## What is required
When you reach the line containing "def badDebug (p" in the records below, start copying exactly, and stop once you have copied the line containing "0 q s fun _ p =>".

Stored data:
-- ==== Sys2Proof/Machine/Debug.lean ====
section
/-! DEFINITION. The debugger's packets (R404 to R408), trace control (R409), and the end of the commands that take time
(R368, R369). -/

namespace Sys2Proof.Machine

/-! ## What a debug packet names (R404) -/

/-- A debug packet of an OP. -/
def runDebug (name : String) (op q : Nat) (s : State) (f : QEnt → List Byte → Verdict) : Out :=
  runPacket name (fun p => opcodeOf p == 0x1C && flagsOf p == op) true q s f

/-- The group that a packet names: a live group of a resident or saved team. -/
def debugGroup (s : State) (p : List Byte) : Option (Nat × Team × Nat × Group) :=
  match (teamsOf s (leNum p 2 2) (leNum p 4 4)).find? fun e => e.2.id.num == leNum p 8 4 with
  | none => none
  | some e =>
    match e.2.groups.get? (leNum p 12 1) with
    | some grp => if grp.ended then none else some (e.1, e.2, leNum p 12 1, grp)
    | none => none

/-- Whether the bytes of a packet and its PATH are in range. -/
def badDebug (p : List Byte) : Bool :=
  !onlyUses p [(0, 14), (16, 31)] || (7 < leNum p 13 1 && leNum p 13 1 ≠ 0xFF)

/-- The code with which a packet's context fails, if it does. -/
def debugCtx (s : State) (p : List Byte) : Option Nat :=
  if badDebug p then some 1
  else if !s.ctxs.has (leNum p 2 2) then some 3
  else if !(s.ctx (leNum p 2 2)).debug then some 11
  else none

/-- A packet that names a group: its context is checked, then the group. -/
def withGroup (s : State) (p : List Byte) (f : Nat → Team → Nat → Group → Verdict) : Verdict :=
  match debugCtx s p with
  | some c => .fail c
  | none =>
    match debugGroup s p with
    | none => .fail 1
    | some (t, team, g, grp) => f t team g grp

/-- Whether a path is one that PATH names. -/
def namesPath (p : List Byte) (k : Nat) : Bool := leNum p 13 1 == 0xFF || leNum p 13 1 == k

/-! ## Comparators (R405) -/

/-- A filter: none for its "any". -/
def filterOf (x any : Nat) : Option Nat := if x = any then none else some x

/-- Whether GRID, TEAM and GROUP of a comparator name something: with a filter that is not its "any", a launch of the context that has
not ended, with such a team and such a group (R404). -/
def namesGroups (s : State) (ctx grid team group : Nat) : Bool :=
  (grid == 0 && team == 0xFFFFFFFF && group == 0xFF) ||
    s.launches.any fun e => e.2.ctx == ctx && !e.2.done && (grid == 0 || e.2.grid == grid) &&
      (team == 0xFFFFFFFF || decide (team < e.2.total)) && (group == 0xFF || decide (group < e.2.roles.length))

/-- DBGCTL BPSET. -/
def execDbgctlBpset (q : Nat) (s : State) : Out :=
  runDebug "DBGCTL_BPSET" 0 q s fun _ p =>
    let ctx := leNum p 2 2
    let grid := leNum p 4 4
    let team := leNum p 8 4
    match debugCtx s p with
    | some c => .fail c
    | none =>
      if 7 < leNum p 14 1 || (31 < leNum p 12 1 && leNum p 12 1 ≠ 0xFF) then .fail 1
      else if !namesGroups s ctx grid team (leNum p 12 1) then .fail 1
      else if leNum p 16 8 % 4 ≠ 0 then .fail 6
      else
        let x : Comparator := { addr := BitVec.ofNat 64 (leNum p 16 8), grid := filterOf grid 0, team := filterOf team 0xFFFFFFFF,
                                group := filterOf (leNum p 12 1) 0xFF, path := filterOf (leNum p 13 1) 0xFF }
        let live := s.ctxLive ctx
        let bps := if x.addr = 0 then live.bps.del (leNum p 14 1) else live.bps.put (leNum p 14 1) x
        .accept { s with live := s.live.put ctx { live with bps } }

/-! ## STOP, RESUME and STEP (R406) -/

/-- Whether a path is in the middle of a step: between a prefix and its instruction, or at a word that has issued and waits. -/
def halfDone (p : Path) : Bool := (p.clause.bind fun c => c.pfx).isSome || p.begun

/-- A runnable or parked path held at its next word; half a step is finished first, and what a waiting path waits for stands: its
arrival, its message, its time-out. A path in STATE 3, and one of a group parked on service, keep their STATE, and are held when the
park ends: mark 65. -/
def holdPath (s : State) (t g : Nat) (grp : Group) (e : Nat × Path) : State :=
  if halfDone e.2 then updPath s t g e.1 fun p => { p with pass := 2 }
  else if e.2.st = 3 || grp.service then updPath s t g e.1 fun p => { p with hold := some (.stopped 65), pass := 0 }
  else pathStop s t g e.1 64

/-- Every runnable or parked path of a group held at its next word. -/
def holdPaths (s : State) (t g : Nat) : State :=
  let s := landAll s t g
  match (s.teams.get? t).bind fun team => team.groups.get? g with
  | none => s
  | some grp => (grp.paths.filter fun e => e.2.st == 0 || e.2.st == 3).foldl (fun s e => holdPath s t g grp e) s

/-- Whether a group's results in flight are all parked on service. -/
def resultsIn (s : State) (t g : Nat) (grp : Group) : Bool :=
  grp.late.isEmpty && (s.accs.all fun e => e.2.team != t || e.2.group != g || e.2.dest == .none || parkedAccess s e.1 e.2) &&
    !flumeResult s t g

/-- Whether a path is runnable: its group is not parked, and it neither waits at a word that has issued nor is held (R50, R406). -/
def Group.runnable (grp : Group) (p : Path) : Bool := p.st == 0 && !grp.park && !grp.service && !p.begun && !p.held

/-- Whether a group is stopped. -/
def groupStopped (s : State) (t : Nat) (team : Team) (g : Nat) (grp : Group) : Bool :=
  team.halted || team.isSaved ||
    ((team.stat == .resident) && (grp.paths.all fun e => !grp.runnable e.2) && resultsIn s t g grp)

/-- DBGCTL STOP. -/
def execDbgctlStop (q : Nat) (s : State) : Out :=
  runDebug "DBGCTL_STOP" 1 q s fun _ p => withGroup s p fun t team g _ =>
    .command (if team.halted || team.isSaved then s else holdPaths s t g) []

/-- The paths of a group that are held and named go on: `pass` is 1 to run on, 2 to stop again after one word. One that is to be held
after the word at which it waits goes on too. -/
def releasePaths (s : State) (t g : Nat) (p : List Byte) (pass : Nat) : State :=
  let go (k : Nat) (x : Path) : Path :=
    if !namesPath p k then x
    else if x.st = 2 || x.held then { x with st := if x.st = 2 then 0 else x.st, hold := none, pass := pass }
    else if x.pass = 2 && pass = 1 then { x with pass := 0 }
    else x
  updGroup s t g fun grp => { grp with paths := grp.paths.mapVals go }

/-- DBGCTL RESUME. -/
def execDbgctlResume (q : Nat) (s : State) : Out :=
  runDebug "DBGCTL_RESUME" 2 q s fun _ p => withGroup s p fun t _ g _ => .accept (releasePaths s t g p 1)

/-- DBGCTL STEP: the queue waits for the step's end. -/
def execDbgctlStep (q : Nat) (s : State) : Out :=
  runDebug "DBGCTL_STEP" 3 q s fun _ p => withGroup s p fun t team g grp =>
    if groupStopped s t team g grp then .command (releasePaths s t g p 2) [] else .fail 7

/-! ## DUMP (R407) -/

/-- A mask of the names for which a condition holds, 16 bytes. -/
def nameMask (f : Nat → Bool) : List Byte := bytesOf 16 ((List.range 128).foldl (fun m v => if f v then m + 2 ^ v else m) 0)

/-- Whether a name is pending: results in flight target its row (R59). -/
def namePending (team : Team) (g v : Nat) : Bool :=
  (((team.mapped g v).bind fun m => team.res.rows.get? m.row).map fun r => decide (0 < r.pend)).getD false

/-- The 256 bytes of a dump's header. -/
def dumpHeader (team : Team) (g : Nat) : List Byte :=
  bytesOf 2 team.id.ctx ++ bytesOf 2 0 ++ bytesOf 4 team.id.grid ++ bytesOf 4 team.id.num ++ bytesOf 1 g ++
    bytesOf 1 (if team.isSaved then 3 else if team.halted then 2 else 1) ++ bytesOf 2 0 ++
    nameMask (fun v => (team.mapped g v).isSome) ++ nameMask (namePending team g) ++ bytesOf 208 0

/-- The 384 bytes of a name's row. -/
def rowBytes (team : Team) (g v : Nat) : List Byte :=
  match team.nameLanes g v with
  | some l => (List.range 96).flatMap fun i => bytesOf 4 (l.getD i 0).toNat
  | none => List.replicate 384 0

/-- The dump's stores: header, stop record, the group's block as a save slot has it, and its rows. -/
def dump (s : State) (a : Nat) (team : Team) (g : Nat) (grp : Group) : State :=
  let s := paWrite s a (dumpHeader team g ++ stopRecord s team grp)
  let s := paWrite s (a + 0x1000) (groupBlock s team grp)
  paWrite s (a + 0x3000) ((List.range 128).flatMap (rowBytes team g))

/-- DBGCTL DUMP. -/
def execDbgctlDump (q : Nat) (s : State) : Out :=
  runDebug "DBGCTL_DUMP" 4 q s fun _ p => withGroup s p fun t team g grp =>
    let a := leNum p 16 8
    if a % 4096 ≠ 0 || !inHbmOrHost a then .fail 6
    else if !groupStopped s t team g grp then .fail 7
    else .accept (dump s a team g grp)

/-! ## WRITE (R408) -/

/-- A row number that no row has: row numbers count up from 0 (R59), and nothing is stored in a row that is not there. -/
def noRow : Nat := 2 ^ 64

/-- The results in flight to a row cancelled: their data is discarded when it returns. -/
def cancelRow (s : State) (t r : Nat) : State :=
  let other (x : Nat) : Nat := if x = r then noRow else x
  let s := { s with accs := s.accs.mapVals fun _ a => if a.team ≠ t then a else match a.dest with
    | .rows lo hi => { a with dest := .rows (other lo) (hi.map other) }
    | _ => a }
  updTeam s t fun team => { team with
    res := { team.res with rows := team.res.rows.upd r fun row => { row with pend := 0 } }
    groups := team.groups.mapVals fun _ g => { g with late := g.late.filter fun l => l.target != .row r }
    fl := { team.fl with ops := team.fl.ops.map fun o => { o with dests := o.dests.map other } } }

/-- Rows of a team's core that hold nothing; a saved team takes none of a core. -/
def freeRows (s : State) (team : Team) : Bool :=
  team.isSaved || ((coreTeams s team.id.core).map fun e => e.2.usedAll).sum < coreRows team.id.core

/-- A name mapped to a fresh row with no pool test; the reservation grows with the team's total. -/
def mapForWrite (s : State) (t g v : Nat) : State :=
  updTeam s t fun team =>
    let team := team.mapFresh g v
    { team with res := { team.res with reserve := max team.res.reserve team.usedAll } }

/-- The selected lanes of a name's row written over whatever is in flight to it. -/
def overwriteName (s : State) (t g v : Nat) (b : List Byte) : State :=
  match (s.teams.get? t).bind fun team => team.mapped g v with
  | none => s
  | some m =>
    let vals : List Word := (List.range 96).map fun i => BitVec.ofNat 32 (leNum b (4 * i) 4)
    updTeam (cancelRow s t m.row) t fun team => team.writeRow m.row vals (BitVec.ofNat 96 (leNum b 384 12))

/-- A scalar written; a mask register of the path that PATH names, or of every live one (R35). -/
def writeScalar (s : State) (t g : Nat) (grp : Group) (p : List Byte) (r : Nat) (v : Word) : State :=
  (grp.paths.keys.filter (namesPath p)).foldl (fun s path => writeS s t g path r v) (if r < 61 then writeS s t g grp.cur r v else s)

/-- DBGCTL WRITE. -/
def execDbgctlWrite (q : Nat) (s : State) : Out :=
  runDebug "DBGCTL_WRITE" 5 q s fun _ p => withGroup s p fun t team g grp =>
    let a := leNum p 24 8
    let i := leNum p 14 1
    if 199 < i then .fail 1
    else if a % 16 ≠ 0 || !inHbmOrHost a then .fail 6
    else if !groupStopped s t team g grp then .fail 7
    else
      match paTake s a (if i < 128 then 396 else if i < 192 then 4 else 12) with
      | none => .stay
      | some b =>
        if i < 128 then
          if (team.mapped g i).isSome then .accept (overwriteName s t g i b)
          else if freeRows s team then .accept (overwriteName (mapForWrite s t g i) t g i b)
          else .fail 7
        else if i < 192 then .accept (writeScalar s t g grp p (i - 128) (BitVec.ofNat 32 (leNum b 0 4)))
        else .accept (writeP s t g (i - 192) (BitVec.ofNat 96 (leNum b 0 12)))

/-! ## TRACECTL (R409) -/

/-- The tags under way and due given up: no record of theirs follows. -/
def dropTags (s : State) : State :=
  { s with cores := s.cores.mapVals fun _ c => { c with slices := c.slices.mapVals fun _ k => { k with tag := none, due := false } } }

/-- TRACECTL: the trace ring and sampling set; ENABLE 0 stops all records. -/
def execTracectl (q : Nat) (s : State) : Out :=
  runCommand "TRACECTL" 0x1D q s fun _ p =>
    let log2n := leNum p 2 1
    let mean := leNum p 3 1
    if !onlyUses p [(0, 25)] || 1 < flagsOf p then .fail 1
    else if flagsOf p = 0 then .accept (dropTags { s with trace := { s.trace with enable := false } })
    else if log2n < 6 || 20 < log2n || (mean ≠ 0 && (mean < 8 || 24 < mean)) || 2047 < leNum p 24 2 then .fail 1
    else if leNum p 8 8 % 4096 ≠ 0 || !inHbmOrHost (leNum p 8 8) || leNum p 16 8 % 8 ≠ 0 || !inHbmOrHost (leNum p 16 8) then .fail 6
    else .accept { s with trace := { s.trace with
      enable := true, log2n, meanlog := mean, kinds := BitVec.ofNat 32 (leNum p 4 4), ring := leNum p 8 8,
      widxPA := leNum p 16 8, vector := leNum p 24 2, widx := 0 } }

/-! ## COMMAND_COMPLETE (R331, R368, R369, R399, R406) -/

/-- Whether a STEP's paths have come to their stops: none of those that it names is under way to it. -/
def stepDone (grp : Group) (p : List Byte) : Bool := grp.paths.all fun e => !(namesPath p e.1 && e.2.pass == 2 && e.2.st != 2)

/-- Whether the effect of a command that has been accepted is complete: the requests that it waits for have been performed, the
group that it stops is stopped, the step that it begins is made. -/
def commandDone (s : State) (p : List Byte) (reqs : List Nat) : Bool :=
  (reqs.all fun id => (s.reqs.get? id).all fun r => r.stage == .replied) &&
    match opcodeOf p with
    | 0x12 => grantDone s (leNum p 2 2) && !grantWaits s p
    | 0x1C => (debugGroup s p).all fun x =>
        groupStopped s x.1 x.2.1 x.2.2.1 x.2.2.2 || (flagsOf p == 3 && stepDone x.2.2.2 p)
    | _ => true

/-- Whether a VAULTGRANT that must wait for another may withdraw its own vaults meanwhile. -/
def mayWithdraw (s : State) (p : List Byte) : Bool :=
  opcodeOf p == 0x12 && grantDone s (leNum p 2 2) && !(grantGone s p).isEmpty

/-- What the completion of a command brings. -/
def commandEnd (s : State) (p : List Byte) : State :=
  match opcodeOf p with
  | 9 => fwdEnd s (leNum p 2 2)
  | 0x12 => grantEnd s p
  | _ => s

/-- COMMAND_COMPLETE: the queue may accept packets again. -/
def execCommandComplete (q : Nat) (s : State) : Out :=
  match (s.queue q).block with
  | some (.command p reqs) =>
    if commandDone s p reqs then .next (updQ (commandEnd s p) q fun u => { u with block := none })
    else if mayWithdraw s p then .next (grantWithdraw s p)
    else idle "COMMAND_COMPLETE"
  | _ => idle "COMMAND_COMPLETE"

end Sys2Proof.Machine
end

## Exercise answer
def badDebug (p : List Byte) : Bool :=
  !onlyUses p [(0, 14), (16, 31)] || (7 < leNum p 13 1 && leNum p 13 1 ≠ 0xFF)

/-- The code with which a packet's context fails, if it does. -/
def debugCtx (s : State) (p : List Byte) : Option Nat :=
  if badDebug p then some 1
  else if !s.ctxs.has (leNum p 2 2) then some 3
  else if !(s.ctx (leNum p 2 2)).debug then some 11
  else none

/-- A packet that names a group: its context is checked, then the group. -/
def withGroup (s : State) (p : List Byte) (f : Nat → Team → Nat → Group → Verdict) : Verdict :=
  match debugCtx s p with
  | some c => .fail c
  | none =>
    match debugGroup s p with
    | none => .fail 1
    | some (t, team, g, grp) => f t team g grp

/-- Whether a path is one that PATH names. -/
def namesPath (p : List Byte) (k : Nat) : Bool := leNum p 13 1 == 0xFF || leNum p 13 1 == k

/-! ## Comparators (R405) -/

/-- A filter: none for its "any". -/
def filterOf (x any : Nat) : Option Nat := if x = any then none else some x

/-- Whether GRID, TEAM and GROUP of a comparator name something: with a filter that is not its "any", a launch of the context that has
not ended, with such a team and such a group (R404). -/
def namesGroups (s : State) (ctx grid team group : Nat) : Bool :=
  (grid == 0 && team == 0xFFFFFFFF && group == 0xFF) ||
    s.launches.any fun e => e.2.ctx == ctx && !e.2.done && (grid == 0 || e.2.grid == grid) &&
      (team == 0xFFFFFFFF || decide (team < e.2.total)) && (group == 0xFF || decide (group < e.2.roles.length))

/-- DBGCTL BPSET. -/
def execDbgctlBpset (q : Nat) (s : State) : Out :=
  runDebug "DBGCTL_BPSET" 0 q s fun _ p =>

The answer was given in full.